Advance Auto Parts, Inc. (NYSE: AAP) is a retailer - based in Roanoke, VA - of brand name and automotive replacement parts, accessories and maintenance items. As of December 2005, Advance operated 2,810 stores within the United States, Puerto Rico and the Virgin Islands. The Company operated 2,774 stores throughout 40 states in the Northeastern, Southeastern and Midwestern regions of the United States. These stores operated under the Advance Auto Parts trade name except for certain stores in the state of Florida, which operated under the Advance Discount Auto Parts trade name. Advance just launched a new service offering free downloads of its video clinics showing instructional car repair information through Apple's video iPod technology. In May, some indicators suggested the stock was undervalued and in June the company paid out a .06/share dividend. Advance trades at 17 times earnings, has an average rating of "moderate buy" and closed at 37.64/share on Friday, June 23rd, 2006.
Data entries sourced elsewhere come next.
-- ==== Sys2Proof/Machine/Reset.lean ====
section
/-! DEFINITION. Machine/Reset.lean: the pin reset and its release (R149), the power-on reset (R150), and the sampling of the straps
(R3, R134). -/

namespace Sys2Proof.Machine

/-! ### What a reset completes and cuts short (R8, R43, R54, R75, R118) -/

/-- Memory when a reset cuts the tenure in progress short: the port cycles it completed, and the one it cuts where that completes
(R75, R43, R118). -/
def cutTenureMem (cycle : BitVec 10) (cutCompletes : Bool) (s : State) : Memory :=
  match s.port.tenure with
  | none => s.mem
  | some t => applyOps s.mem ((tenureOps s t).take (cycle.toNat + if cutCompletes then 1 else 0))

/-- The write in the current tenure. -/
def Port.write (p : Port) : Option HostWrite :=
  match p.tenure with
  | some (.hostWrite w) => some w
  | some (.hostRead _ _ _ _) | some .retire | some (.lineFetch _ _) | some (.fillStep _) | some (.copyStep _) | none => none

/-- The word a read in the current tenure asked for. -/
def Port.readAddr (p : Port) : Option WordAddr :=
  match p.tenure with
  | some (.hostRead a _ _ _) => some a
  | some (.hostWrite _) | some .retire | some (.lineFetch _ _) | some (.fillStep _) | some (.copyStep _) | none => none

/-- The write the part holds with HWAIT, or has in its tenure (R8; for a taken write in its minimum hold, log 13). -/
def heldWrite (s : State) : Option HostWrite :=
  match s.host.access with
  | .writeHold w | .writeClaim w | .writeWait w _ _ => some w
  | .inTenure | .handedOver => s.port.write
  | .none | .readHold _ | .interventionHold _ | .readClaim _ _ => none

/-- The word of the memory read the part holds with HWAIT, or has in its tenure (R8, R54). -/
def heldRead (s : State) : Option WordAddr :=
  match s.host.access with
  | .readHold a | .readClaim a _ => some a
  | .inTenure | .handedOver => s.port.readAddr
  | .none | .interventionHold _ | .writeHold _ | .writeClaim _ | .writeWait _ _ _ => none

/-- The word of the intervention the part holds with HWAIT (R54). -/
def heldIntervention (s : State) : Option ControlWord :=
  match s.host.access with
  | .interventionHold c => some c
  | .none | .readHold _ | .writeHold _ | .readClaim _ _ | .writeClaim _ | .writeWait _ _ _ | .inTenure | .handedOver => none

/-- Memory after a reset: the held write is completed straight to it (R8). -/
def memAfterReset (cycle : BitVec 10) (cutCompletes : Bool) (s : State) : Memory :=
  match heldWrite s with
  | some w => writeMemory w (cutTenureMem cycle cutCompletes s)
  | none => cutTenureMem cycle cutCompletes s

/-- The word HD15–HD0 carry after a reset, in the reset state `r`: the held read is answered by memory at its own address, or by
intervention with the reset values (R8, R54). -/
def dataAfterReset (s r : State) : Word :=
  match heldRead s with
  | some a => Memory.readWord r.mem a
  | none => match heldIntervention s with
    | some c => interventionAnswer r c
    | none => s.host.data

/-! ### Reset states (R102, R118, R134, R135, R149, R168) -/

/-- The Scan Engine after a reset, with the base formed from the setup record (R102). -/
def resetScan (setup : Vector Word 17) : Scan :=
  { State.reset.scan with
    base := formBase (setup.get 6) (setup.get 7), walk := formBase (setup.get 6) (setup.get 7)
    stagedLo := setup.get 6, stagedHi := setup.get 7 }

/-- The Interposer Controller after a reset, with the setup record given (R168). -/
def resetCtl (setup : Vector Word 17) : Controller := { State.reset.ctl with setup := setup }

/-- Every block at its reset state, with memory, the setup record and the pins as given; the model's own fields (the command queue and
the free-value counter) are kept, and so is the word on HD. -/
def resetBlocks (m : Memory) (setup : Vector Word 17) (p : Pins) (s : State) : State where
  pending := s.pending
  mem := m
  queue := []
  host := ⟨.none, false, s.host.data⟩
  port := ⟨none, .hostNext⟩
  scan := resetScan setup
  panel := State.reset.panel
  mover := State.reset.mover
  clock := strapClock p.cks
  ctl := resetCtl setup
  pins := p
  free := s.free

/-- The pins while RESET# is asserted: the straps are sampled (R3, R134). -/
def Pins.inReset (p : Pins) : Pins := { p with reset := true, cps := p.cpsPins, cks := p.cksPins }

/-- RESET_ASSERTED (R149): held accesses are completed, the tenure is cut short, and every block goes to its reset state at once.  While
RESET# is asserted it cannot be asserted again (log 7).  DESIGN CHOICE: an intervention in its minimum hold is answered and released at once, with no
hold of an RCB clock left over (R8, R54 against R56, log 23). -/
def resetAsserted (cycle : BitVec 10) (cutCompletes : Bool) (s : State) : State :=
  if s.pins.reset then s
  else
    let r := resetBlocks (memAfterReset cycle cutCompletes s) s.ctl.setup s.pins.inReset s
    driveData (dataAfterReset s r) r

/-- The strap check begins where EXT is strapped (R134). -/
def beginStrapCheck (s : State) : State := s.withClock s.clock.beginStrapCheck

/-- RESET_RELEASED (R134, R149). -/
def resetReleased (s : State) : State :=
  if s.pins.reset then beginStrapCheck (s.withPins { s.pins with reset := false }) else s

/-- The pins at the end of a power-on reset: the straps are sampled during it (R150). -/
def powerOnPins (cps : BitVec 3) (cks : BitVec 2) (wake : Bool) : Pins := ⟨false, cps, cks, cps, cks, wake⟩

/-- POWER_ON_RESET (R150): as a pin reset leaves the part, with the setup record at its defaults.  Nothing exists before power-on, so nothing
is completed or cut short; memory is kept (log 14). -/
def powerOnReset (cps : BitVec 3) (cks : BitVec 2) (s : State) : State :=
  beginStrapCheck (driveData 0 (resetBlocks s.mem Config.setupDefaults (powerOnPins cps cks s.pins.wake) s))

/-- STRAP_SAMPLING (R3, R134): the strap pins change; while RESET# is asserted they are sampled, and the clock unit takes the strap
source. -/
def strapSampling (cps : BitVec 3) (cks : BitVec 2) (s : State) : State :=
  if s.pins.reset then
    (s.withPins { s.pins with cpsPins := cps, cksPins := cks, cps := cps, cks := cks }).withClock (strapClock cks)
  else s.withPins { s.pins with cpsPins := cps, cksPins := cks }

/-! ### The meanings -/

/-- RESET_ASSERTED (R149). -/
def execResetAsserted (cycle : BitVec 10) (cutCompletes : Bool) (s : State) : Host.Outcome State Fault Refusal :=
  .next (resetAsserted cycle cutCompletes s)
/-- RESET_RELEASED (R134). -/
def execResetReleased (s : State) : Host.Outcome State Fault Refusal := .next (resetReleased s)
/-- POWER_ON_RESET (R150). -/
def execPowerOnReset (cps : BitVec 3) (cks : BitVec 2) (s : State) : Host.Outcome State Fault Refusal :=
  .next (powerOnReset cps cks s)
/-- STRAP_SAMPLING (R3). -/
def execStrapSampling (cps : BitVec 3) (cks : BitVec 2) (s : State) : Host.Outcome State Fault Refusal :=
  .next (strapSampling cps cks s)

end Sys2Proof.Machine
end

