-- ==== Sys2Proof/Certificates/Slice0/Obligations.lean ====
section
/-! DEFINITION. Certificates/Slice0/Obligations.lean: the statements for the provers.  In them `settle` is the arbiter's grant (stated
by `PortGrantsInOrder`), `noteWait` the end of a held write's wait (stated by `HeldWriteIsDecidedAfresh`), `recordCommand` the command record
(stated by `EveryCommandWriteIsRecorded`) and `controlTaken` the decoding of a taken write (stated by `TakenWritesAreDecoded`). -/

section
open Sys2Proof Sys2Proof.Machine

/-! ### The step and the reset state -/

/-- A step runs the command at the front of the queue on the state with the queue's rest. -/
def Obligations.StepRunsTheFrontCommand : Prop :=
  ∀ (c : Instr) (rest : List Instr) (s : State), step (s.withPending (c :: rest)) = exec c (s.withPending rest)

/-- POWER_ON_RESET in every state: every block at its reset value, the setup record at its defaults, the straps sampled, PASSIVE
(R9, R44, R75, R90, R97, R102, R118, R135, R150, R158, R168).  Memory is kept and RESET# is deasserted: the model's choice (log 14). -/
def Obligations.PowerOnResetLeaves : Prop :=
  ∀ (s : State) (cps : BitVec 3) (cks : BitVec 2), ∃ t, exec (.powerOnReset cps cks) s = .next t ∧
    t.pending = s.pending ∧ t.mem = s.mem ∧ t.queue = [] ∧ t.host.access = .none ∧ t.port = ⟨none, .hostNext⟩ ∧
    t.scan =
      { state := .off, sub := .count, timer := 0, line := 0, gapCount := 0, ext := 0, frames := 0, base := 0
        stagedLo := 0, stagedHi := 0, stagedReady := false, walk := 0, bufA := ⟨0, .dark, [], .empty, false, false⟩
        bufB := ⟨0, .dark, [], .empty, false, false⟩, syncSeen := false, fetchDue := none } ∧
    t.panel = ⟨0, false, false, 0, false, false⟩ ∧ t.mover = ⟨false, .fill, .up, 0, 0, 0, 0, 0, false⟩ ∧
    t.clock =
      ⟨if cks = 0 then .rcb else if cks = 1 then .rcf else if cks = 2 then .ext else .rcs,
       if cks = 2 then .checking .strap else .ready, none, ⟨.off, .rcf, 0⟩, if cks = 2 then some 0 else none⟩ ∧
    t.ctl =
      { istate := .passive, mode := ⟨.direct, false, .none⟩
        setup := #v[0x0001, 32, 64, 512, 2, 16, 0, 0, 0, 0, 0, 0, 0, 0, 0, 0, 0], ptr := 0, setupFault := none
        args := #v[0, 0, 0, 0, 0, 0], lastCode := 0, lastResult := .none, count := 0, events := 0 } ∧
    t.pins = ⟨false, cps, cks, cps, cks, s.pins.wake⟩

/-- The state right after reset is the one that a power-on reset leaves, and the invariants hold in it. -/
def Obligations.ResetStateIsSound : Prop :=
  exec (.powerOnReset Config.resetCps Config.resetCks) State.reset = .next State.reset ∧
    PartSound State.reset ∧ ClockSound State.reset ∧ Memory.wf State.reset.mem = true

/-! ### Section 1: classes, pass-through and the treatment of writes -/

/-- In pass-through a read that is no intervention is answered by memory, without HWAIT (R1, R7); a write reaches memory in its enabled lanes
and nowhere else, and is then decoded (R2, R7, R8, R170).  A pass-through access is one step (the model's choice, log 16).  The memory-side pins
follow the host's, MD is joined to HD in a write, and MCS# and MRD# are deasserted for a read answered by intervention (R7, R55, R74). -/
def Obligations.PassThroughReachesMemory : Prop :=
  (∀ (s : State) (a : WordAddr) (lanes : Lanes) (cycle : BitVec 10),
     sharing s = false → s.host.access.busy = false → (controlWord s.pins.cps a).any intervened = false →
     exec (.hostRead a lanes cycle) s =
       .next (s.withHost ⟨.none, false, mkWord (Memory.readByte s.mem (2 * a.toNat)) (Memory.readByte s.mem (2 * a.toNat + 1))⟩)) ∧
  (∀ (s : State) (a : WordAddr) (data : Word) (lanes : Lanes),
     sharing s = false → s.host.access.busy = false → Memory.wf s.mem = true →
     ∃ m, exec (.hostWrite a data lanes) s =
         .next (controlTaken ⟨a, data, lanes⟩ ((s.withMem m).withHost ⟨.none, false, s.host.data⟩)) ∧
       ∀ b, Memory.readByte m b =
         if b = 2 * a.toNat ∧ lanes.lane0 then data.extractLsb' 0 8
         else if b = 2 * a.toNat + 1 ∧ lanes.lane1 then data.extractLsb' 8 8
         else Memory.readByte s.mem b) ∧
  (∀ (s : State) (h : HostPins) (n : Nat), sharing s = false →
     let intervention := (controlWord s.pins.cps h.ha).any intervened = true ∨ ∃ c, s.host.access = .interventionHold c
     ∃ p, memPins s h n = some p ∧ p.ma = some h.ha ∧ p.mwr = h.hwr ∧ p.mbe = h.hbe ∧
       (p.mcs = true ↔ h.hcs = true ∧ ¬ (h.hrd = true ∧ intervention)) ∧
       (p.mrd = true ↔ h.hrd = true ∧ ¬ (h.hcs = true ∧ intervention)) ∧
       (h.hcs = true → h.hwr = true → p.md = ⟨true, some (h.hd.extractLsb' 0 8), some (h.hd.extractLsb' 8 8)⟩) ∧
       (h.hcs = false ∨ h.hwr = false → p.md = ⟨false, none, none⟩))

/-- The decoding of a taken write (R3, R8, R151): nothing while RESET# is asserted or outside the decoded words of the control page; COMMAND,
the argument words and the setup port otherwise.  The words of the control page, by the CPS straps as last sampled (R3, R55): COMMAND, ARG0 to ARG5,
the setup port and the status words stand at their offsets from its base, and it ends with its 2048th word. -/
def Obligations.TakenWritesAreDecoded : Prop :=
  (∀ (cps : BitVec 3) (a : WordAddr),
    let page := 0xFC000 + cps.toNat * 0x800
    (controlWord cps a = some .command ↔ a.toNat = page) ∧
    (∀ n : Fin 6, controlWord cps a = some (.arg n) ↔ a.toNat = page + 1 + n.val) ∧
    (controlWord cps a = some .setupPort ↔ a.toNat = page + 8) ∧
    (∀ k : Fin 32, controlWord cps a = some (.status k) ↔ a.toNat = page + 0x80 + k.val) ∧
    (controlWord cps a = none ↔ a.toNat < page ∨ page + 0x800 ≤ a.toNat)) ∧
  ∀ (s : State) (w : HostWrite),
    (s.pins.reset = true → controlTaken w s = s) ∧
    (s.pins.reset = false → controlWord s.pins.cps w.addr = some .command →
      Host.Outcome.next (controlTaken w s) =
        if w.lanes.lane0 && w.lanes.lane1 then
          (if w.data = 0x5301 then exec .engage s else if w.data = 0x5302 then exec .disengage s
           else if w.data = 0x5303 then exec .quiesce s else if w.data = 0x5304 then exec .resume s
           else if w.data = 0x5310 then exec .commit s else if w.data = 0x5320 then .next (fill s)
           else if w.data = 0x5321 then .next (copy s) else if w.data = 0x5322 then .next (movestop s)
           else if w.data = 0x5330 then exec .clksel s else if w.data = 0x5340 then exec .ack s
           else if w.data = 0x5341 then exec .setptr s else exec (.unknownCommand w.data) s)
        else exec (.malformedCommand w.data w.lanes) s) ∧
    (s.pins.reset = false → ∀ n, controlWord s.pins.cps w.addr = some (.arg n) →
      Host.Outcome.next (controlTaken w s) = exec (.argumentWrite n w.data w.lanes) s) ∧
    (s.pins.reset = false → controlWord s.pins.cps w.addr = some .setupPort →
      Host.Outcome.next (controlTaken w s) = exec (.setupPortWrite w.data w.lanes) s) ∧
    (∀ k, controlWord s.pins.cps w.addr = some (.status k) → controlTaken w s = s) ∧
    (controlWord s.pins.cps w.addr = some .other → controlTaken w s = s) ∧
    (controlWord s.pins.cps w.addr = none → controlTaken w s = s)

/-- A write that is to be posted, finds no entry of its block and generation, cannot take a direct tenure and finds a free entry is posted as
a new HELD entry at the young end, and taken (R12, R13, R14, R21).  The class of a write, CONTROL in the control page, else DISPLAY in an enabled
window, else PLAIN (R3 to R5), and its generation: OPEN for a DISPLAY write in FRAME or COMMIT mode, DIRECT otherwise (R10). -/
def Obligations.PostedWriteTakesANewEntry : Prop :=
  (∀ (s : State) (a : WordAddr),
    let f := fun i : Fin 17 => (s.ctl.setup.get i).toNat
    let control := 0xFC000 + s.pins.cps.toNat * 0x800 ≤ a.toNat ∧ a.toNat < 0xFC800 + s.pins.cps.toNat * 0x800
    let window := fun i j : Fin 17 => 0x8000 ≤ f i ∧ f i % 0x2000 ≤ a.toNat / 128 ∧ a.toNat / 128 ≤ f j % 0x2000
    let display := ¬ control ∧ (window 8 9 ∨ window 10 11 ∨ window 12 13 ∨ window 14 15)
    (classify s a = .control ↔ control) ∧ (classify s a = .display ↔ display) ∧
    (classify s a = .plain ↔ ¬ control ∧ ¬ display) ∧
    (writeGeneration s a = .opn ↔ display ∧ s.ctl.mode.sharing ≠ .direct) ∧
    (writeGeneration s a = .direct ↔ ¬ (display ∧ s.ctl.mode.sharing ≠ .direct))) ∧
  ∀ (s : State) (a : WordAddr) (data : Word) (lanes : Lanes),
    sharing s = true → s.host.access.busy = false → s.ctl.istate.afterDrainCut = false → lanes.empty = false →
    findEntry s.queue (blockOf a) (writeGeneration s a) = none → mayGoDirect s a = false → s.queue.length < 64 →
    ∃ bytes, exec (.hostWrite a data lanes) s =
        .next (settle (controlTaken ⟨a, data, lanes⟩
          ((s.withQueue (s.queue ++ [⟨blockOf a, bytes, writeGeneration s a, .held⟩])).withHost
            ⟨.writeHold ⟨a, data, lanes⟩, false, s.host.data⟩))) ∧
      bytes.length = 16 ∧
      ∀ k, k < 16 → bytes[k]? = some
        (if k = 2 * (a.toNat % 8) ∧ lanes.lane0 then some (data.extractLsb' 0 8)
         else if k = 2 * (a.toNat % 8) + 1 ∧ lanes.lane1 then some (data.extractLsb' 8 8) else none)
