@[simp] theorem moverEnds_pending (e : Event) (s : State) : (moverEnds e s).pending = s.pending := by
  simp [moverEnds]
@[simp] theorem moverEnds_mem (e : Event) (s : State) : (moverEnds e s).mem = s.mem := by
  simp [moverEnds]
@[simp] theorem moverEnds_queue (e : Event) (s : State) : (moverEnds e s).queue = s.queue := by
  simp [moverEnds]
@[simp] theorem moverEnds_port (e : Event) (s : State) : (moverEnds e s).port = s.port := by
  simp [moverEnds]
@[simp] theorem moverEnds_scan (e : Event) (s : State) : (moverEnds e s).scan = s.scan := by
  simp [moverEnds]
@[simp] theorem moverEnds_panel (e : Event) (s : State) : (moverEnds e s).panel = s.panel := by
  simp [moverEnds]
@[simp] theorem moverEnds_clock (e : Event) (s : State) : (moverEnds e s).clock = s.clock := by
  simp [moverEnds]
@[simp] theorem moverEnds_pins (e : Event) (s : State) : (moverEnds e s).pins = s.pins := by
  simp [moverEnds]
@[simp] theorem moverEnds_free (e : Event) (s : State) : (moverEnds e s).free = s.free := by
  simp [moverEnds]

@[simp] theorem stepEnded_pending (k : Nat) (s : State) : (stepEnded k s).pending = s.pending := by
  simp only [stepEnded]; (repeat' split) <;> first | rfl | simp
@[simp] theorem stepEnded_mem (k : Nat) (s : State) : (stepEnded k s).mem = s.mem := by
  simp only [stepEnded]; (repeat' split) <;> first | rfl | simp
@[simp] theorem stepEnded_queue (k : Nat) (s : State) : (stepEnded k s).queue = s.queue := by
  simp only [stepEnded]; (repeat' split) <;> first | rfl | simp
@[simp] theorem stepEnded_port (k : Nat) (s : State) : (stepEnded k s).port = s.port := by
  simp only [stepEnded]; (repeat' split) <;> first | rfl | simp
@[simp] theorem stepEnded_scan (k : Nat) (s : State) : (stepEnded k s).scan = s.scan := by
  simp only [stepEnded]; (repeat' split) <;> first | rfl | simp
@[simp] theorem stepEnded_panel (k : Nat) (s : State) : (stepEnded k s).panel = s.panel := by
  simp only [stepEnded]; (repeat' split) <;> first | rfl | simp
@[simp] theorem stepEnded_clock (k : Nat) (s : State) : (stepEnded k s).clock = s.clock := by
  simp only [stepEnded]; (repeat' split) <;> first | rfl | simp
@[simp] theorem stepEnded_pins (k : Nat) (s : State) : (stepEnded k s).pins = s.pins := by
  simp only [stepEnded]; (repeat' split) <;> first | rfl | simp
@[simp] theorem stepEnded_free (k : Nat) (s : State) : (stepEnded k s).free = s.free := by
  simp only [stepEnded]; (repeat' split) <;> first | rfl | simp

@[simp] theorem movestop_pending (s : State) : (movestop s).pending = s.pending := by
  unfold movestop; (repeat' split) <;> simp
@[simp] theorem movestop_mem (s : State) : (movestop s).mem = s.mem := by
  unfold movestop; (repeat' split) <;> simp
@[simp] theorem movestop_queue (s : State) : (movestop s).queue = s.queue := by
  unfold movestop; (repeat' split) <;> simp
@[simp] theorem movestop_port (s : State) : (movestop s).port = s.port := by
  unfold movestop; (repeat' split) <;> simp
@[simp] theorem movestop_scan (s : State) : (movestop s).scan = s.scan := by
  unfold movestop; (repeat' split) <;> simp
@[simp] theorem movestop_panel (s : State) : (movestop s).panel = s.panel := by
  unfold movestop; (repeat' split) <;> simp
@[simp] theorem movestop_clock (s : State) : (movestop s).clock = s.clock := by
  unfold movestop; (repeat' split) <;> simp
@[simp] theorem movestop_pins (s : State) : (movestop s).pins = s.pins := by
  unfold movestop; (repeat' split) <;> simp
@[simp] theorem movestop_free (s : State) : (movestop s).free = s.free := by
  unfold movestop; (repeat' split) <;> simp

@[simp] theorem applyReadySwitch_pending (s : State) : (applyReadySwitch s).pending = s.pending := by
  unfold applyReadySwitch; split <;> rfl
@[simp] theorem applyReadySwitch_mem (s : State) : (applyReadySwitch s).mem = s.mem := by
  unfold applyReadySwitch; split <;> rfl
@[simp] theorem applyReadySwitch_queue (s : State) : (applyReadySwitch s).queue = s.queue := by
  unfold applyReadySwitch; split <;> rfl
@[simp] theorem applyReadySwitch_host (s : State) : (applyReadySwitch s).host = s.host := by
  unfold applyReadySwitch; split <;> rfl
@[simp] theorem applyReadySwitch_port (s : State) : (applyReadySwitch s).port = s.port := by
  unfold applyReadySwitch; split <;> rfl
@[simp] theorem applyReadySwitch_scan (s : State) : (applyReadySwitch s).scan = s.scan := by
  unfold applyReadySwitch; split <;> rfl
@[simp] theorem applyReadySwitch_panel (s : State) : (applyReadySwitch s).panel = s.panel := by
  unfold applyReadySwitch; split <;> rfl
@[simp] theorem applyReadySwitch_mover (s : State) : (applyReadySwitch s).mover = s.mover := by
  unfold applyReadySwitch; split <;> rfl
@[simp] theorem applyReadySwitch_pins (s : State) : (applyReadySwitch s).pins = s.pins := by
  unfold applyReadySwitch; split <;> rfl
@[simp] theorem applyReadySwitch_free (s : State) : (applyReadySwitch s).free = s.free := by
  unfold applyReadySwitch; split <;> rfl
O'Reilly Automotive, Inc. (NASDQ: ORLY) is a specialty retailer of automotive aftermarket parts, tools, supplies, equipment and accessories in the United States, selling its products to both do-it-yourself (DIY) customers and professional installers. As of December 2005 O'Reilly operated 1,470 stores in the United States. new and remanufactured automotive hard parts, such as alternators, starters, fuel pumps, water pumps, brake shoes and pads, chassis parts and engine parts; maintenance items, such as oil, antifreeze, fluids, engine additives and appearance products; accessories, such as floor mats and seat covers, and a line of autobody paint and related materials, automotive tools and professional service equipment. On May 31, 2005, the Company purchased all of the outstanding stock of W.E. Lahr Company and its subsidiary, Midwest Auto Parts Distributors, Inc. O'Reilly, which is based in Springfield, MO, trades at 21.7 times earnings and has an average rating of "moderate buy". The stock, which pays no dividend, and just crossed above its 200-day moving average closed on Friday, June 23rd, 2006 at 32.61/share.

The Pep Boys - Manny, Moe and Jack (NYSE: PBY) and subsidiaries is an automotive retail and service chain. The Company is engaged in the retail sale of automotive parts, tires and accessories, automotive repairs and maintenance and the installation of parts. The Company's primary operating unit is its SUPERCENTER format. As of January 2006 (fiscal 2005) the Company operated 593 stores consisting of 582 SUPERCENTERS and one SERVICE & TIRE CENTER, having an aggregate of 6,162 service bays, as well as 10 non-service/non-tire format PEP BOYS EXPRESS stores. The company paid a .07/share dividend on 4/06/06, has an average rating of "hold", and is based in Philadelpia, PA. The stock closed at 12.09/share on Friday, June 23rd, 2006.

These stocks are to be used as measuring devices to compare them and their sector with the rest of the market to gauge performance - They are in no way a recomendation. Any investment you actually make is that of your own choice and I am not to be held liable for any loss financially or otherwise. Do your homework!